The \sqrt{x} ceiling is not arbitrary; it is baked into the large sieve.
The large sieve inequality bounds a sum over moduli q \le Q by a factor of
the shape (N + Q^2) for a sequence of length N.
When Q^2 exceeds N \approx x — that is, when
Q > \sqrt{x} — the Q^2 term takes over and the
inequality stops beating the trivial bound. So \sqrt{x} is the exact place
where this particular engine runs out of fuel. Getting past it (Elliott–Halberstam) demands a
genuinely different idea, which is why Zhang's route — exploiting the extra algebraic structure of
smooth moduli to squeeze out a little more — was such a coup.

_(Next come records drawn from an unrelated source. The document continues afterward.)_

-- ==== Sys2Proof/Machine/RearSteer.lean ====
section
/-! DEFINITION. The rear-steer record (chapter 3, 3.3 to 3.6). -/

namespace Sys2Proof.Machine

/-! ### The target (R53 to R55) -/

/-- The map value at v and δf: cells, fractions, row sums, rounding (R53, R54). `p` reads T3 by position. -/
def mapValue (p : Nat → Int) (v df : Int) : Int :=
  let f := fun j => p (9 + j)
  let x := clamp (p 0) (p 8) v
  let y := clamp (f 0) (f 16) df
  let i := cellIndex p x 7
  let j := cellIndex f y 15
  let tv := cellFraction p x i
  let tf := cellFraction f y j
  let m := fun i j => p (26 + 17 * i + j)
  let a := m i j * (256 - tf) + m i (j + 1) * tf
  let b := m (i + 1) j * (256 - tf) + m (i + 1) (j + 1) * tf
  divNear (a * (256 - tv) + b * tv) 65536

/-- The joint gain at v (R55 stage 5). -/
def jointGain (p : Nat → Int) (v : Int) : Int := interpolateAt p (fun i => p (179 + i)) v

/-- The limit at v (R55 stage 5). -/
def steerLimit (p : Nat → Int) (v : Int) : Int := interpolateAt p (fun i => p (188 + i)) v

/-- The target from v, δf and γ (R53 to R55). -/
def mapTarget (p : Nat → Int) (v df gamma : Int) : Int :=
  let limit := steerLimit p v
  clamp (-limit) limit (mapValue p v df - divNear (jointGain p v * gamma) 256)

/-- The target of the moment (R52): 0 under any of its five conditions, else from the map. An unusable REAR-ACTUAL is not one of
them (R52 against R61: assumption 45). -/
def rearTarget (s : State) : Int :=
  if s.rear.latch ∨ s.faults.levels.steering ≠ .full ∨ s.usable .frontAngle = false ∨ s.usable .jointAngle = false
      ∨ s.motion.status = .lost then 0
  else mapTarget (s.param 3) s.motion.speed (s.value .frontAngle) (s.value .jointAngle)

/-- Recompute the target, while the state is other than PARKED (R52). -/
def retarget (s : State) : State :=
  if s.rear.state = .parked then s else s.setRear { s.rear with target := rearTarget s }

/-! ### Lock latch and state -/

/-- The lock latch after an evaluation (R57). -/
def latchAfter (s : State) : Bool :=
  if s.motion.status = .valid ∧ s.param 3 199 ≤ s.motion.speed then true
  else if s.motion.status = .valid ∧ s.motion.speed < s.param 3 199 - s.param 3 200 ∧ s.faults.levels.steering = .full then false
  else s.rear.latch

/-- Evaluate the lock latch (R57), while the state is other than PARKED (R49). -/
def evalLatch (s : State) : State :=
  if s.rear.state = .parked then s else s.setRear { s.rear with latch := latchAfter s }

/-- Centring is called for (R58). -/
def centring (s : State) : Bool :=
  s.rear.latch || decide (s.faults.levels.steering = .reduced) || !s.usable .frontAngle || !s.usable .jointAngle
    || decide (s.motion.status = .lost)

/-- The state the table of R58 gives. -/
def resolvedState (s : State) : RearState :=
  if s.faults.levels.steering = .safe ∨ s.usable .rearActual = false then .locked
  else if s.allLocked = false then .frozen
  else if centring s then (if s.rear.command = 0 then .locked else .centering)
  else .active

/-- Resolve the state, while it is other than PARKED (R58). -/
def resolveRear (s : State) : State :=
  if s.rear.state = .parked then s else s.setRear { s.rear with state := resolvedState s }

/-- The rear-steer work at a change of the motion state: latch, target, state (R45, R52, R57, R58). -/
def rearMotion (s : State) : State := resolveRear (retarget (evalLatch s))

/-- The rear-steer work at a change of the steering level: latch, target, state; SAFE sets the tracking timer to 0, which ends
the cause of REAR-TRACKING (R51, R57, R58, R62). -/
def rearLevelChanged (s : State) : State :=
  let s1 := rearMotion s
  if s1.rear.state = .parked ∨ s1.faults.levels.steering ≠ .safe then s1
  else
    let s2 := s1.setRear { s1.rear with trackTimer := 0 }
    if s1.rear.trackTimer = 0 then s2 else listEnd .rearTracking 0 s2

/-- The rear-steer work at a report of FRONT-ANGLE or JOINT-ANGLE: target, then state (R52, R58). -/
def rearInputs (s : State) : State := resolveRear (retarget s)

/-! ### Cycle start -/

/-- The actual angle differs from the command by more than the track limit (R62). -/
def offTrack (s : State) : Bool := decide (s.param 3 201 < mag (s.value .rearActual - s.rear.command))

/-- The tracking timer after the test of a cycle start, and whether the test raises REAR-TRACKING (R62). -/
def trackTest (s : State) : Nat × Bool :=
  if s.faults.levels.steering = .safe then (0, false)
  else if s.usable .rearActual = false then (s.rear.trackTimer, false)
  else if offTrack s then
    if s.param 3 202 ≤ ((s.rear.trackTimer + 1 : Nat) : Int) then ((s.param 3 202).toNat, true)
    else (s.rear.trackTimer + 1, false)
  else (0, false)

/-- The step rate (R59). -/
def stepRate (s : State) : Int :=
  if s.rear.state = .centering ∧ s.faults.levels.steering = .reduced then s.param 3 198 else s.param 3 197

/-- A command moved toward a target by at most a rate (R59). -/
def stepToward (command target rate : Int) : Int :=
  if mag (target - command) ≤ rate then target
  else if command < target then command + rate else command - rate

/-- The command step of a cycle start, with the resolution after it (R59). -/
def stepCommand (s : State) : State :=
  if s.rear.state = .active ∨ s.rear.state = .centering then
    resolveRear (s.setRear { s.rear with command := stepToward s.rear.command s.rear.target (stepRate s) })
  else s

/-! ### START and CONFIG -/

/-- The rear-steer record at START, in the order of R50. -/
def rearStart (s : State) : State :=
  let s1 := s.setRear { s.rear with state := .active, trackTimer := 0 }
  let s2 := evalLatch s1
  let s3 :=
    if s2.allLocked then
      s2.setRear { s2.rear with
        command := if s2.usable .rearActual then clamp (-2000) 2000 (s2.value .rearActual) else 0 }
    else s2
  resolveRear (retarget s3)

/-- The rear-steer record at the entry into CONFIG (R49); the command is kept. The cause of REAR-TRACKING ends with the timer at
0 (R62), those of FRONT-ANGLE-LOST and REAR-ACTUAL-LOST with the part state (R51). -/
def rearConfig (s : State) : State :=
  listEnd .rearTracking 0 (listEnd .rearActualLost 0 (listEnd .frontAngleLost 0
    (s.setRear { s.rear with state := .parked, target := 0, trackTimer := 0, latch := false })))

end Sys2Proof.Machine
end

Enrico Bombieri (Italy) and Askold Ivanovich Vinogradov (USSR — not to be confused with the older
Ivan Matveevich Vinogradov of the three-primes theorem) proved essentially the same result
independently in 1965. Bombieri's paper, which gave the cleaner and slightly stronger form
with the explicit relationship B = B(A), is the one most people cite; he was
awarded the Fields Medal in 1974, with this theorem among his cited achievements. It is one of those
happy accidents in mathematics where a deep idea was evidently "in the air", and two mathematicians
on opposite sides of the Iron Curtain reached for it at once.